-- ==== Sys2Proof/Machine/Loupe.lean ====
section
/-! DEFINITION. The Loupe test engine: rotation and due clusters (R376–R378), verdicts (R384–R386), stop slices (R388),
what a record tells (R391), and the commands LOUPE_CONFIG, LOUPE_RUN, FENCE_UNIT and UNFENCE_UNIT (R393–R395). -/

namespace Sys2Proof.Machine

/-! ## Rotation -/

/-- The age of a cluster's last full pass: never stands before every time (R376). -/
def LoupeState.age (l : LoupeState) (d p : Nat) : Nat :=
  let i := islandNo d p
  if Table.look 0 l.passes i = 0 then 0 else 1 + (Table.look 0 l.pass i).toNat

/-- Of some clusters of a die, the one whose last full pass ended longest ago, the lowest index first on a tie. -/
def State.oldestOf (s : State) (d : Nat) (ps : List Nat) : Option Nat :=
  ps.foldl (fun best p => match best with
    | some b => if s.loupe.age d p < s.loupe.age d b then some p else best
    | none => some p) none

/-- The active cluster whose last full pass ended longest ago (R376). -/
def State.oldest (s : State) (d : Nat) : Option Nat :=
  s.oldestOf d ((List.range 13).filter fun p => (s.kdAt d).stateOf p == 0)

/-- The due cluster of a die (R376). -/
def State.due (s : State) (d : Nat) : Option Nat :=
  match (s.loupe.die d).queue with
  | p :: _ => some p.val
  | [] => s.oldest d

/-- Clusters in service that stop slices have not tested in this turn. -/
def State.unsliced (s : State) (d : Nat) : List Nat :=
  (List.range 13).filter fun p => decide ((s.kdAt d).stateOf p < 2) && !(s.loupe.die d).sliced.contains (physIx p)

/-- The cluster that stop slices test (R388): the first of the test queue, else the clusters in service in turn, the
oldest first; a turn begins anew when each has been tested. -/
def State.sliceDue (s : State) (d : Nat) : Option Nat :=
  match (s.loupe.die d).queue with
  | p :: _ => some p.val
  | [] => s.oldestOf d (if (s.unsliced d).isEmpty then (List.range 13).filter fun p => decide ((s.kdAt d).stateOf p < 2)
      else s.unsliced d)

/-- STATE.ROT (R396). -/
def State.rotOf (s : State) (d : Nat) : BitVec 2 :=
  if !(computeOf s.pkg.service).testBit d then 3
  else if !s.loupe.en ∨ s.safeBlock 6 then 2
  else if (s.spares d).isEmpty ∧ s.underTest d = none then 1
  else 0

/-- The STATE register of a die after a change: ROT, ACT, OUT and NEXT (R396). -/
def State.showDie (d : Nat) (s : State) : State :=
  let k := s.loupe.die d
  let rot := s.rotOf d
  let due := s.due d
  let awaits := rot == 0 && k.run.isNone && (due.any fun p => decide ((s.kdAt d).stateOf p < 2)) && !s.mayMove d
  s.setLoupe d { k with
    rot := rot
    act := if k.run.isSome then 2 else if awaits then 1 else 0
    out := match k.run with
      | some r => BitVec.ofNat 4 r.pc.val
      | none => 0xF
    next := match due with
      | some p => BitVec.ofNat 4 p
      | none => 0xF }

/-- The OP 1 commands that wait for the suite of a cluster. -/
def LoupeDie.commands (k : LoupeDie) (p : Nat) : List CmdRef := (k.queued.filter fun q => q.1.val = p).map (·.2)

/-- A suite starts on a cluster by rotation. -/
def State.startSuite (d p : Nat) (s : State) : State :=
  let k := s.loupe.die d
  let run : LoupeRun :=
    { pc := physIx p, refs := k.commands p, op0 := false, trim := false, suites := 0x7E, points := s.loupe.points
      prior := BitVec.ofNat 2 ((s.kdAt d).stateOf p) }
  s.setLoupe d { k with
    run := some run, done := 0, queue := k.queue.erase (physIx p), queued := k.queued.filter fun q => q.1.val ≠ p }

/-- The spare takes over the due cluster's logical index, and the due cluster goes out (R376). -/
def State.takeOver (d p spare : Nat) (s : State) : State :=
  let s1 := ((s.kdAt d).lcsOn p).foldl (fun s l => s.place d l spare) s
  s1.mapRecord d

/-- LOUPE_ROTATION: the due cluster of a die goes out for test, at a boundary that R109 allows (R376, R378). While an
OP 0 waits, rotation starts no new test (R394). -/
def State.rotate (d : Nat) (s : State) : State :=
  let k := s.loupe.die d
  if s.rotOf d ≠ 0 ∨ k.run.isSome ∨ !k.waiting.isEmpty then s.showDie d
  else match s.due d with
    | none => s.showDie d
    | some p =>
      if (s.kdAt d).stateOf p < 2 then
        match s.spares d with
        | q :: _ =>
          if s.mayMove d ∧ (s.kdAt d).stateOf p = 0 then
            State.showDie d (State.startSuite d p (s.takeOver d p q))
          else s.showDie d
        | [] => s.showDie d
      else (s.startSuite d p).showDie d

def execLoupeRotation (d : Die) (s : State) : Host.Outcome State Fault Refusal := .next (s.rotate d)

/-! ## The end of a suite -/

/-- POINT of a test ID, and whether it is an inner point (R380, R382). -/
def LoupeFailure.inner (f : LoupeFailure) : Bool := (stressPoint (bits f.test.toNat 3 0)).any (·.inner)

/-- The verdict (R385): 0 PASS, 1 NEAR_MISS, 2 FAIL. -/
def verdictOf (fs : List LoupeFailure) : Nat :=
  if fs.any LoupeFailure.inner then 2 else if fs.isEmpty then 0 else 1
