-- ==== Sys2Proof/Machine/Recover.lean ====
section
/-! DEFINITION. RECOVER and its step log (R362–R366), command timeouts (R299–R301) and hangs (R359, R486). -/

namespace Sys2Proof.Machine

/-! ## The step log -/

/-- States of a logged step (R365). -/
def rsPending : BitVec 3 := 0
def rsRunning : BitVec 3 := 1
def rsDone : BitVec 3 := 2
def rsSkipped : BitVec 3 := 3
def rsFailed : BitVec 3 := 4

/-- Step `k`, 1 to 5, of a log. -/
def Rlog.step (g : Rlog) (k : Nat) : RlogStep := g.steps.getD (k - 1) {}

def Rlog.setStep (g : Rlog) (k : Nat) (x : RlogStep) : Rlog :=
  { g with steps := modifyAt (fun _ => x) (k - 1) (g.steps ++ List.replicate (5 - g.steps.length) {}) }

/-- A step that is neither DONE nor SKIPPED is incomplete (R362, R364). -/
def RlogStep.incomplete (x : RlogStep) : Bool := x.st != rsDone && x.st != rsSkipped

/-- The first incomplete step of a logged sequence; a log that has never held one has none. -/
def Rlog.firstOpen (g : Rlog) : Option Nat :=
  if g.steps = [] then none else [1, 2, 3, 4, 5].find? fun k => (g.step k).incomplete

/-- Linear count in µs modulo 2^32 (R365). -/
def usOf (l : Nat) : Word := BitVec.ofNat 32 (l / 1000)

/-- Change a step's ST: every change writes RECOVERY_STEP (R365). -/
def State.markStep (k : Nat) (x : RlogStep) (s : State) : State :=
  let g := s.fault.rlog
  let s1 := { s with fault := { s.fault with rlog := g.setStep k x } }
  if (g.step k).st = x.st then s1
  else s1.emitOp .recoveryStep (uCx cxSup) 0x0704 [g.id.toNat, k, x.st.toNat, x.attempts.toNat]

/-- The parameter block that the sequence runs with (R362). -/
def State.recPar (s : State) : Nat := s.fault.rlog.par.toNat
def State.recImage (s : State) : Nat × Nat := (bits s.recPar 255 192, bits s.recPar 191 160)

/-- Reply data of a RECOVER (R363). -/
def State.recoverData (s : State) : Nat :=
  let g := s.fault.rlog
  (g.step 1).st.toNat + (g.step 2).st.toNat <<< 3 + (g.step 3).st.toNat <<< 6 + (g.step 4).st.toNat <<< 9
    + (g.step 5).st.toNat <<< 12 + g.id.toNat <<< 16 + s.pkg.service.toNat <<< 32
    + s.portsIn (2 ^ 32 - 1) stUp <<< 64

/-- The sequence ends with a status. -/
def State.endRecover (st : Status) (s : State) : State :=
  match s.fault.recover with
  | none => s
  | some ref =>
    let cur := match s.fault.rlog.firstOpen with
      | some k => BitVec.ofNat 3 k
      | none => 0
    let s1 := { s with fault := { s.fault with
      recover := none, rlog := { s.fault.rlog with cur := cur } } }
    s1.finish ref 0x0704 st s1.recoverData

/-! ## The steps -/

/-- The ports of LINKS and the dies of MEMORY at a step's start (R362); an attempt that follows a failed one keeps
them. -/
def State.linkSet (s : State) : Nat :=
  let m := bits s.recPar 159 128
  if m ≠ 0 then m else s.portsIn (2 ^ 32 - 1) stFailed

def State.dieSet (s : State) : Nat :=
  let m := bits s.recPar 11 8
  if m ≠ 0 then m else maskOf 4 fun d => !s.hbm.trained.getLsbD d

/-- What MEMORY ends before it trains (R363): a drain keeps its journal; serves and a restore end; a fill fails. -/
def State.clearForTraining (s : State) : State :=
  let s1 := (s.endDrain .aborted).endServes .aborted fun _ => true
  (s1.failWriteIn .aborted).failFill .md

/-- Start an attempt of a step that has a set or an image. -/
def State.runStep (k : Nat) (ref : CmdRef) (s : State) : State :=
  match k with
  | 1 => s.computeReset [ref] (some ref)
  | 2 => s.retrainPorts s.fault.recPorts.toNat
  | 3 => (maskList 4 s.fault.recDies.toNat).foldl (fun s d => s.startTraining d) s.clearForTraining
  | _ => s

/-- The step is about to run: RUNNING, one attempt more. -/
def State.attempt (k : Nat) (ref : CmdRef) (s : State) : State :=
  let x := s.fault.rlog.step k
  let x' : RlogStep := { x with st := rsRunning, attempts := satAdd x.attempts 1, tries := x.tries + 1 }
  let s1 := s.markStep k x'
  State.runStep k ref { s1 with fault := { s1.fault with rlog := { s1.fault.rlog with cur := BitVec.ofNat 3 k } } }

/-- A step is skipped: its set is empty, or its image absent (R363). It has made no attempt, so RLOG_k_END stays. -/
def State.skipStep (k : Nat) (s : State) : State := s.markStep k { s.fault.rlog.step k with st := rsSkipped }

/-- Go on with the first step that is neither DONE nor SKIPPED, `fuel` skips at most (R363, R364). -/
def State.goOn (ref : CmdRef) : Nat → State → State
  | 0, s => s
  | n + 1, s =>
    match s.fault.rlog.firstOpen with
    | none => s.endRecover .ok
    | some k =>
      if k = 2 then
        let f := { s with fault := { s.fault with recPorts := BitVec.ofNat 32 s.linkSet } }
        if s.linkSet = 0 then State.goOn ref n (s.skipStep 2) else f.attempt 2 ref
      else if k = 3 then
        let f := { s with fault := { s.fault with recDies := BitVec.ofNat 4 s.dieSet } }
        if s.dieSet = 0 then State.goOn ref n (s.skipStep 3) else f.attempt 3 ref
      else if k = 5 then
        if s.recImage.1 = 0 then State.goOn ref n (s.skipStep 5)
        else if s.level < 3 then
          State.endRecover .fenced
            (s.markStep 5 { s.fault.rlog.step 5 with st := rsFailed })
        else s.attempt 5 ref
      else s.attempt k ref

/-- Whether a unit of a record reopens a step that covers its domain (R364): 1 for a KD unit, 2 for a port of the
LINKS set, 3 for a stack of the MEMORY set. -/
def State.reopens (s : State) (unit : Nat) : Option Nat :=
  if unit / 65536 ≠ s.chip then none
  else
    let u := unit % 65536
    let kind := unitKind u
    if bits u 15 13 < 4 ∧ kind ≠ 6 then some 1
    else if kind = 7 ∧ s.fault.recPorts.getLsbD (unitIndex u) then some 2
    else if kind = 6 ∧ s.fault.recDies.getLsbD (bits u 15 13) then some 3
    else none

/-- Set a DONE step back to PENDING. -/
def State.reopen (s : State) (k : Nat) : State :=
  let x := s.fault.rlog.step k
  if x.st = rsDone then s.markStep k { x with st := rsPending, tries := 0 } else s

/-- The faults recorded since the last judgement, ERROR or FATAL, reopen the steps of their domains that were DONE then
(R364): every step that is DONE now was, since this is judged before a step becomes DONE. -/
def State.judgeRecords (s : State) : State :=
  let news := s.rcd.buffer.filter fun r => seqLe s.fault.recMark r.seq && decide (sevError ≤ r.sev.toNat)
  let s1 := (news.filterMap fun r => s.reopens r.unit.toNat).foldl State.reopen s
  { s1 with fault := { s1.fault with recMark := s1.rcd.head } }

/-- A step reached its end state: DONE, and the sequence goes on. -/
def State.stepReached (k : Nat) (ref : CmdRef) (s : State) : State :=
  let s1 := s.judgeRecords
  (s1.markStep k { s1.fault.rlog.step k with st := rsDone, endUs := usOf s.now }).goOn ref 5

/-- An attempt failed: after the third the sequence ends, else the step runs again at once, or waits for an earlier one
that a fault has reopened (R364). -/
def State.stepFailed (k : Nat) (ref : CmdRef) (st : Status) (s : State) : State :=
  let s1 := s.judgeRecords
  let x : RlogStep := { s1.fault.rlog.step k with endUs := usOf s.now }
  if 3 ≤ x.tries then (s1.markStep k { x with st := rsFailed }).endRecover st
  else if s1.fault.rlog.firstOpen = some k then (s1.markStep k x).attempt k ref
  else (s1.markStep k { x with st := rsPending }).goOn ref 5

/-- Whether LINKS and MEMORY have reached their end states. -/
def State.linksUp (s : State) : Bool := (maskList 32 s.fault.recPorts.toNat).all fun p => (s.portAt p).st == stUp
def State.linksSettled (s : State) : Bool := (maskList 32 s.fault.recPorts.toNat).all fun p => (s.portAt p).settled
def State.diesTrained (s : State) : Bool := (maskList 4 s.fault.recDies.toNat).all fun d => s.hbm.trained.getLsbD d

/-- The checks of RELOAD: LOAD_PROGRAM's but for the scope checks (R363). -/
def State.judgeReload (s : State) : Status ⊕ Loaded :=
  let (addr, len) := s.recImage
  if imageParamsBad addr len then .inl .invalidParam
  else if s.runsOpen ∨ s.cont.stop.isSome ∨ s.cont.restore.isSome ∨ s.steps.loading.isSome then .inl .busy
  else if s.fault.imageErr ∨ !s.pkg.pciePath ∨ s.cmd.poisoned addr len then .inl .hwError
  else s.judge (s.cmd.hostRead addr len)

/-- RELOAD reaches its end: the program is installed and the copy pass runs (R135, R363). -/
def State.reload (ref : CmdRef) (s : State) : State :=
  match s.judgeReload with
  | .inl st => s.stepFailed 5 ref st
  | .inr m => ((s.install m (s.cmd.hostRead s.recImage.1 s.recImage.2)).loadPass).stepReached 5 ref

/-- The running step ends as it should. -/
def State.stepEnd (k : Nat) (ref : CmdRef) (s : State) : State :=
  match k with
  | 1 => if s.fault.reset.isSome then s else s.stepReached 1 ref
  | 2 => if s.linksUp then s.stepReached 2 ref else if s.linksSettled then s.stepFailed 2 ref .hwError else s
  | 3 => if s.diesTrained then s.stepReached 3 ref else s
  | 4 => s.evalService.stepReached 4 ref
  | _ => if !s.cmd.busMaster ∧ s.pkg.pciePath then s else s.reload ref

/-- RECOVERY_STEP: the running step of an open sequence ends (R364). While a reset or a training of the step still runs,
or its DMA waits, nothing happens. -/
def State.recoveryStep (result : StepEnd) (s : State) : State :=
  match s.fault.recover, s.fault.rlog.firstOpen with
  | some ref, some k =>
    if (s.fault.rlog.step k).st ≠ rsRunning then s
    else match result with
      | .reached => s.stepEnd k ref
      | .failedAttempt => s.stepFailed k ref .hwError
  | _, _ => s

def execRecoveryStep (result : StepEnd) (s : State) : Host.Outcome State Fault Refusal :=
  .next (s.recoveryStep result)

/-! ## RECOVER -/

/-- Check 10 of RECOVER 0x0704 (R362). -/
def checkRecover (s : State) (c : Cx) : Option Status :=
  let op := c.fld 7 0
  let left := s.fault.rlog.firstOpen.isSome
  if 1 < op ∨ (op = 1 ∧ !left) then some .invalidParam
  else if s.fault.recover.isSome ∨ (op = 0 ∧ left) then some .busy
  else none

/-- A new sequence takes a new recovery number, and every step is PENDING again (R362, R365). -/
def State.freshLog (par : Nat) (s : State) : State :=
  let g := s.fault.rlog
  [1, 2, 3, 4, 5].foldl (fun s k => s.markStep k {})
    { s with fault := { s.fault with rlog := { g with id := g.id + 1, cur := 1, par := BitVec.ofNat 256 par } } }

/-- A step that a resumed sequence finds incomplete is PENDING, its attempts counted afresh (R364). -/
def State.resumeStep (s : State) (k : Nat) : State :=
  let x := s.fault.rlog.step k
  if x.incomplete then s.markStep k { x with st := rsPending, tries := 0 } else s

/-- OP 0 starts a new sequence; OP 1 goes on with the saved parameters (R362). -/
def runRecover (c : Cx) (ref : CmdRef) (s : State) : State :=
  let s1 := if c.fld 7 0 = 0 then s.freshLog c.par
    else [1, 2, 3, 4, 5].foldl State.resumeStep s
  State.goOn ref 5 { s1 with fault := { s1.fault with
    recover := some ref, imageErr := c.bus.error, recMark := s1.rcd.head } }

def hRecover : Handler := ⟨checkRecover, runRecover⟩

def execRecoverNew (h : Hdr) (p : BitVec 256) (bus : Bus) (s : State) : Host.Outcome State Fault Refusal :=
  .next (s.packet hRecover ⟨h, 0x0704, keepOp 0 [1] p.toNat, bus⟩)

def execRecoverResume (h : Hdr) (p : BitVec 256) (bus : Bus) (s : State) : Host.Outcome State Fault Refusal :=
  .next (s.packet hRecover ⟨h, 0x0704, forceOp 1 p.toNat, bus⟩)

/-! ## Timeouts and hangs -/

/-- The first item of a command that has no outcome. -/
def OpenCmd.firstItem (o : OpenCmd) : Option Nat := (List.range o.items).find? fun i => !(o.decided.contains i)

/-- The deadline of an item (R299). -/
def OpenCmd.deadlineOf (o : OpenCmd) (i : Nat) : Option Nat := o.deadline.map fun d => d + (i + 1) * o.stepNs

/-- The lowest-numbered physical cluster, in die order, whose logical cluster has not ended its phase (R486). -/
def State.slowIsland (s : State) : Option Nat :=
  ((List.range 52).find? fun k =>
    (List.range 12).any fun l =>
      (s.kdAt (k / 13)).physOf l == k % 13 &&
        ((s.clusterAt (lcKey (k / 13) l)).phase.isSome || (s.clusterAt (lcKey (k / 13) l)).waiting.isSome)).map
    fun k => uIsland (k / 13) (k % 13)

/-- The HBM end of a memory command: its first byte and its length. -/
def State.memRange (s : State) (m : MemCmd) : Nat × Nat :=
  let par := m.par.toNat
  if m.opcode = 0x0302 then (fillDst par, fillLen par)
  else if m.opcode = 0x0303 then (bits par 127 64, bits par 63 0)
  else match copyReq s.chip par with
    | some q => (if q.skind = .hbm then q.src else q.dst, q.len)
    | none => (0, 0)

/-- Whether the head of the memory queue waits: for a stop's end (R330), or a COPY for its DMA (R315). -/
def State.memHeld (s : State) (m : MemCmd) : Bool :=
  if m.opcode = 0x0301 then (copyReq s.chip m.par.toNat).any fun q =>
    (q.dkind == .hbm && s.heldByStop q.dst q.len) || ((q.skind == .host || q.dkind == .host) && !s.cmd.busMaster)
  else m.opcode == 0x0302 && s.heldByStop (fillDst m.par.toNat) (fillLen m.par.toNat)

/-- The bytes that the head of the memory queue has done, none before its first page: of a copy to or from another
Gyzin those answered, of another command a free number of whole pages (log entry 72). -/
def State.memDone (s : State) (ref : CmdRef) : Option Nat :=
  match s.cmd.memQ with
  | [] => none
  | m :: _ =>
    let remote := m.opcode = 0x0301 ∧ (copyReq s.chip m.par.toNat).any fun q => q.skind = .remote ∨ q.dkind = .remote
    if m.ref ≠ ref then none
    else if remote then some s.cmd.bulkDone
    else if s.memHeld m then none
    else match Config.pagesBegun m.ref.no s.now with
      | 0 => none
      | k + 1 => some (k % ceilDiv (s.memRange m).2 4096 * 4096)

/-- The stack of the page that a memory command stands at; none before its first page (R486). -/
def State.memStack (s : State) (ref : CmdRef) : Option Nat :=
  (s.memDone ref).bind fun n => s.cmd.memQ.head?.map fun m => uStack (s.hbm.keyOf ((s.memRange m).1 + n) / stackBytes)

/-- The executing block of a command (R486), as a unit address. -/
def State.blockOf (s : State) (o : OpenCmd) : Nat :=
  let op := o.opcode.toNat
  let low := if op = 0x0202 then s.slowIsland.getD (uCx cxCmd)
    else if 0x0301 ≤ op ∧ op ≤ 0x0303 then (s.memStack o.ref).getD (uCx cxCmd)
    else uCx (((opInfo op).map (·.unit)).getD cxCmd)
  if op = 0x0803 then ((s.sec.loops.find? fun l => l.ref = o.ref).map fun l => l.unit.toNat).getD (s.chip <<< 16 + low)
  else s.chip <<< 16 + low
═══
▶ Problem details
Please copy, without any change, the lines of the material from the first through the one containing "## Rotation -/". Write nothing else.

▶ Response
-- ==== Sys2Proof/Machine/Loupe.lean ====
section
/-! DEFINITION. The Loupe test engine: rotation and due clusters (R376–R378), verdicts (R384–R386), stop slices (R388),
what a record tells (R391), and the commands LOUPE_CONFIG, LOUPE_RUN, FENCE_UNIT and UNFENCE_UNIT (R393–R395). -/

namespace Sys2Proof.Machine

/-! ## Rotation -/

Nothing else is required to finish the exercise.